Only the lines from the top of the data through the line with "flags := 65536" should be repeated, each exactly as written.

-- DATA FOR ANALYSIS follows --

-- ==== Sys2Proof/Tests/Slice0.lean ====
section
/-! SUPPORT. Tests: an ill-formed operand for each check of WellFormed; states that meet the hypotheses of each statement (theorems
`wit_…`: the hypotheses, in the statement's order and words); single steps with values from the spec (theorems `test_…`). -/

open Sys2Proof Sys2Proof.Machine Sys2Proof.Claims

namespace Sys2Proof.Tests

/-! ### Well-formedness: each check refuses -/

theorem test_wf_units :
    (Instr.begin 0x1A).wf = false ∧ (Instr.begin 0x19).wf = true ∧ (Instr.blockApply 4096).wf = false ∧ (Instr.nop 192 ⟨0, false⟩).wf = false ∧
    (Instr.nop 191 ⟨0, false⟩).wf = true ∧ (Instr.nop 280 ⟨0, false⟩).wf = false ∧ (Instr.delayedAck 65536).wf = false ∧
    (Instr.linkChange 17 0 true).wf = false ∧ (Instr.linkChange 0 4 true).wf = false ∧ (Instr.unknownOpcode 256 {}).wf = false ∧
    (Instr.retrain 8).wf = false ∧ (Instr.asnCancel 1024 0).wf = false ∧ (Instr.dieTimeout 2048).wf = false ∧
    (Instr.runStart 0 16).wf = false ∧ (Instr.load 64 0).wf = false ∧ (Instr.engineDispatch 3).wf = false ∧
    (Instr.registerWrite 0 0 3 0 false).wf = false ∧ (Instr.registerWrite 0 0 4 0 true).wf = true := by decide

theorem test_wf_pdu :
    (PduIn.wf {}) = true ∧ PduIn.wf { port := 17 } = false ∧ PduIn.wf { subif := 4 } = false ∧ PduIn.wf { entry := 8 } = false ∧
    PduIn.wf { inst := 1024 } = false ∧ PduIn.wf { srcMac := 2 ^ 48 } = false ∧ PduIn.wf { srcIp := 2 ^ 128 } = false ∧
    PduIn.wf { srcUdp := 65536 } = false ∧ PduIn.wf { dstIp := 2 ^ 128 } = false ∧ PduIn.wf { version := 256 } = false ∧ PduIn.wf { type := 256 } = false ∧
    PduIn.wf { flags := 65536 } = false ∧ PduIn.wf { dstConn := 65536 } = false ∧ PduIn.wf { srcConn := 65536 } = false ∧
    PduIn.wf { tag := 2 ^ 32 } = false := by decide

theorem test_wf_payload (l : List Byte) (h : l.length = 65536) : PduIn.wf { payload := l } = false := by
  simp [PduIn.wf, fits, h]

theorem test_wf_cmd :
    (CmdIn.wf {}) = true ∧ CmdIn.wf { pdu := { port := 17 } } = false ∧ CmdIn.wf { outLen := 2 ^ 32 } = false ∧
    CmdIn.wf { inLen := 2 ^ 32 } = false ∧ CmdIn.wf { bufKey := 2 ^ 32 } = false ∧ CmdIn.wf { xflags := 2 ^ 32 } = false ∧
    CmdIn.wf { bufOffset := 2 ^ 64 } = false ∧ CmdIn.wf { bodyCut := 17 } = false ∧ CmdIn.wf { reserved := 2 ^ 80 } = false ∧
    CmdIn.wf { cflags := 256 } = false ∧ CmdIn.wf { count := 2 ^ 32 } = false ∧ CmdIn.wf { lba := 2 ^ 64 } = false ∧
    CmdIn.wf { bodyCut := 1, params := [0] } = false := by decide

theorem test_wf_params (l : List Byte) (h : l.length = 65536) : CmdIn.wf { params := l } = false := by
  simp [CmdIn.wf, fits, h]

theorem test_wf_frame :
    (FrameIn.wf {}) = true ∧ FrameIn.wf { port := 17 } = false ∧ FrameIn.wf { subif := 4 } = false ∧ FrameIn.wf { dstMac := 2 ^ 48 } = false ∧
    FrameIn.wf { srcMac := 2 ^ 48 } = false ∧ FrameIn.wf { vlan := some 4096 } = false ∧ FrameIn.wf { srcIp := 2 ^ 128 } = false ∧
    FrameIn.wf { dstIp := 2 ^ 128 } = false ∧ FrameIn.wf { srcUdp := 65536 } = false ∧ FrameIn.wf { dstUdp := 65536 } = false := by decide

theorem test_wf_data (l : List Byte) (h : l.length = 65536) : FrameIn.wf { data := l } = false := by
  simp [FrameIn.wf, fits, h]

theorem test_wf_knot :
    PartIn.wf { peer := 8 } = false ∧ PartIn.wf { op := 256 } = false ∧ PartIn.wf { inst := 1024 } = false ∧
    PartIn.wf { cflags := 256 } = false ∧ PartEnd.wf { peer := 8 } = false ∧ PartEnd.wf { status := 65536 } = false ∧
    MirrorIn.wf ⟨1024, 0, 0, 0, 0, []⟩ = false ∧ MirrorIn.wf ⟨0, 0, 16, 0, 0, []⟩ = false ∧ MirrorIn.wf ⟨0, 0, 0, 16, 0, []⟩ = false := by decide

theorem test_wf_flash :
    Place.wf {} = true ∧ Place.wf { group := 4 } = false ∧ Place.wf { slot := 16 } = false ∧ Place.wf { block := 2 ^ 14 } = false ∧
    DecodeIn.wf { die := 2048 } = false ∧ Demand.wf { res := 2268 } = false ∧ Demand.wf { first := 1 } = false ∧ Demand.wf {} = true ∧
    BufReq.wf { unit := 1023 } = false ∧ BufReq.wf { unit := 1075 } = false ∧ BufReq.wf { r := 2048 } = false ∧ BufReq.wf {} = true ∧
    (Instr.channelTrainingDone 128 false 0 []).wf = false ∧ (Instr.garbageCollection 4 {}).wf = false ∧
    (Instr.cacheDrain { group := 4 }).wf = false ∧ (Instr.admissionDecision [[{ res := 2268 }]] false 0).wf = false ∧
    (Instr.freeListRebuild 5).wf = false ∧ (Instr.free { unit := 0 } 0).wf = false := by decide

theorem test_wf_banks :
    (Instr.searchResult 4 false false).wf = false ∧ (Instr.regionSweep 4).wf = false ∧ (Instr.entryParityCheck 4 0 0).wf = false ∧
    (Instr.fwSearch 4 false).wf = false ∧ (Instr.fwWrite 4 0).wf = false ∧ (Instr.fwInvalidate 4 0).wf = false ∧
    (Instr.dramRead 11 0 0 .plain 0).wf = false ∧ (Instr.dramRead 0 0 3 .plain 0).wf = false ∧ (Instr.dramWrite 0 0 [] 3 0).wf = false ∧
    (Instr.refreshTick 8 0).wf = false ∧ (Instr.refreshTick 0 2).wf = false ∧ (Instr.alert 8).wf = false ∧
    (Instr.dramScrub 0 3 .plain).wf = false ∧ (Instr.selfRefreshExit 0 2).wf = false := by decide

/-! ### SHA-2 (FIPS 180-4) -/

/-- Primes below `n`, for `n` up to 441. -/
def primesBelow (n : Nat) : List Nat :=
  (List.range n).filter fun p => decide (2 ≤ p) && (List.range 21).all fun d => decide (d < 2) || d == p || decide (p % d ≠ 0)

/-- A word holds the first 64 bits of the fractional part of the root of degree `d` of `p`. -/
def rootWord (d p k : Nat) : Bool :=
  (List.range 20).any fun n =>
    decide ((n * 2 ^ 64 + k) ^ d ≤ p * 2 ^ (64 * d)) && decide (p * 2 ^ (64 * d) < (n * 2 ^ 64 + k + 1) ^ d)

/-- The constants are the roots of the first primes that FIPS 180-4 names. -/
theorem test_round_words :
    (primesBelow 410).length = 80 ∧ ((primesBelow 410).zip roundWords).all (fun e => rootWord 3 e.1 e.2) = true ∧
    ((primesBelow 54).zip (rootWords ++ nextRootWords)).all (fun e => rootWord 2 e.1 e.2) = true := by decide

/-- FIPS 180-4's example: the digest of "abc". -/
theorem test_sha_abc : (sha256 [0x61, 0x62, 0x63]).take 4 = [0xBA, 0x78, 0x16, 0xBF] := by decide
/-! ### Nollek -/

/-- What holds of 0 to 3 holds below 4. -/
theorem below4 (p : Nat → Prop) (h0 : p 0) (h1 : p 1) (h2 : p 2) (h3 : p 3) : ∀ m, m < 4 → p m
  | 0, _ => h0
  | 1, _ => h1
  | 2, _ => h2
  | 3, _ => h3
  | n + 4, h => absurd h (by omega)

/-- Guard p0, not inverted. -/
def always : Guard := ⟨0, false⟩
/-- A control core in DRAM, with a stack. -/
def ctlCore : Core :=
  { g := [(2, 7), (3, 5), (5, 0x2000), (31, 0x2000)], pc := 0x1000, running := true, slo := 0x1800, shi := 0x3000, evec := 0x400 }
/-- CC0 as a given core, in 1 GiB of DRAM. -/
def ctlWith (x : Core) : State := { cores := [(256, x)], regs := [(rkey 0x068 0x044, 1)] }
/-- CC0 at work. -/
def ctlState : State := ctlWith ctlCore

/-- A program image with generous limits. -/
def image : List Byte := zeros 30 ++ [64, 0] ++ zeros 8 ++ [0, 16, 0, 0] ++ zeros 4 ++ [0, 16, 0, 0] ++ [0, 16, 0, 0] ++ zeros 8
/-- A job on a grain with one record. -/
def job : Job := { item := 5, r := 1, recs := [{ off := 64, len := 100 }] }
/-- A stream core in its job. -/
def strCore : Core := { g := [(2, 0x10000), (3, 8), (31, 0x30000)], running := true, job := some job }
/-- Core 0 as a given core, in a scan of item 5. -/
def strWith (x : Core) (it : Item) (z : ScanSt) : State :=
  { cores := [(0, x)], cmd := { items := [(5, it)], next := 6 }, scan := { progs := [(1, { image := image })], scans := [(5, z)] } }
/-- The scan's item. -/
def scanItem : Item := { op := 0x08, state := .running, promised := true, count := 4, inLen := 65536, params := zeros 4 ++ [0, 15, 66, 64] }
/-- The scan. -/
def scanSt : ScanSt := { prog := 1 }
/-- Core 0 at work. -/
def strState : State := strWith strCore scanItem scanSt

/-- A control core and a stream core run. -/
theorem wit_NollekArithmetic : Runs ctlState 256 always ctlCore ∧ EndsAligned ctlCore ∧ Runs strState 0 always strCore ∧ EndsAligned strCore :=
  ⟨⟨by decide, ⟨_, rfl⟩, by decide⟩, ⟨_, rfl⟩, ⟨by decide, ⟨_, rfl⟩, by decide⟩, ⟨_, rfl⟩⟩

theorem wit_NollekLogicAndShifts : Runs ctlState 256 always ctlCore ∧ EndsAligned ctlCore ∧ Runs strState 0 always strCore ∧ EndsAligned strCore :=
  wit_NollekArithmetic

theorem wit_NollekBitsAndMoves : Runs ctlState 256 always ctlCore ∧ EndsAligned ctlCore ∧ Runs strState 0 always strCore ∧ EndsAligned strCore :=
  wit_NollekArithmetic

theorem wit_NollekPredicates : Runs ctlState 256 always ctlCore ∧ EndsAligned ctlCore ∧ Runs strState 0 always strCore ∧ EndsAligned strCore :=
  wit_NollekArithmetic

theorem wit_NollekDivision : Runs ctlState 256 always ctlCore ∧ EndsAligned ctlCore ∧ ctlCore.rg 3 ≠ 0 ∧ ctlCore.rg 4 = 0 ∧ ctlCore.dzt = false :=
  ⟨⟨by decide, ⟨_, rfl⟩, by decide⟩, ⟨_, rfl⟩, by decide⟩

/-- A core that traps on a division by 0. -/
def trapping : Core := { ctlCore with dzt := true }

theorem wit_DivideByZeroTraps : (Runs (ctlWith trapping) 256 always trapping ∧ trapping.rg 4 = 0 ∧ trapping.dzt = true) ∧
    Runs (strWith { strCore with dzt := true } scanItem scanSt) 0 always { strCore with dzt := true } ∧ strCore.rg 4 = 0 ∧ strCore.job = some job :=
  ⟨⟨⟨by decide, ⟨_, rfl⟩, by decide⟩, by decide⟩, ⟨by decide, ⟨_, rfl⟩, by decide⟩, by decide, rfl⟩

/-- Loop level 2 ends at the PC with a count. -/
def looping (n : W32) : Core := { ctlCore with ls := [(2, 0x0F00)], le := [(2, 0x1000)], lc := if n = 0 then [] else [(2, n)] }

-- DATA FOR ANALYSIS concluded --

**ANSWER TO THIS PROBLEM**
-- ==== Sys2Proof/Tests/Slice0.lean ====
section
/-! SUPPORT. Tests: an ill-formed operand for each check of WellFormed; states that meet the hypotheses of each statement (theorems
`wit_…`: the hypotheses, in the statement's order and words); single steps with values from the spec (theorems `test_…`). -/

open Sys2Proof Sys2Proof.Machine Sys2Proof.Claims

namespace Sys2Proof.Tests

/-! ### Well-formedness: each check refuses -/

theorem test_wf_units :
    (Instr.begin 0x1A).wf = false ∧ (Instr.begin 0x19).wf = true ∧ (Instr.blockApply 4096).wf = false ∧ (Instr.nop 192 ⟨0, false⟩).wf = false ∧
    (Instr.nop 191 ⟨0, false⟩).wf = true ∧ (Instr.nop 280 ⟨0, false⟩).wf = false ∧ (Instr.delayedAck 65536).wf = false ∧
    (Instr.linkChange 17 0 true).wf = false ∧ (Instr.linkChange 0 4 true).wf = false ∧ (Instr.unknownOpcode 256 {}).wf = false ∧
    (Instr.retrain 8).wf = false ∧ (Instr.asnCancel 1024 0).wf = false ∧ (Instr.dieTimeout 2048).wf = false ∧
    (Instr.runStart 0 16).wf = false ∧ (Instr.load 64 0).wf = false ∧ (Instr.engineDispatch 3).wf = false ∧
    (Instr.registerWrite 0 0 3 0 false).wf = false ∧ (Instr.registerWrite 0 0 4 0 true).wf = true := by decide

theorem test_wf_pdu :
    (PduIn.wf {}) = true ∧ PduIn.wf { port := 17 } = false ∧ PduIn.wf { subif := 4 } = false ∧ PduIn.wf { entry := 8 } = false ∧
    PduIn.wf { inst := 1024 } = false ∧ PduIn.wf { srcMac := 2 ^ 48 } = false ∧ PduIn.wf { srcIp := 2 ^ 128 } = false ∧
    PduIn.wf { srcUdp := 65536 } = false ∧ PduIn.wf { dstIp := 2 ^ 128 } = false ∧ PduIn.wf { version := 256 } = false ∧ PduIn.wf { type := 256 } = false ∧
    PduIn.wf { flags := 65536 } = false ∧ PduIn.wf { dstConn := 65536 } = false ∧ PduIn.wf { srcConn := 65536 } = false ∧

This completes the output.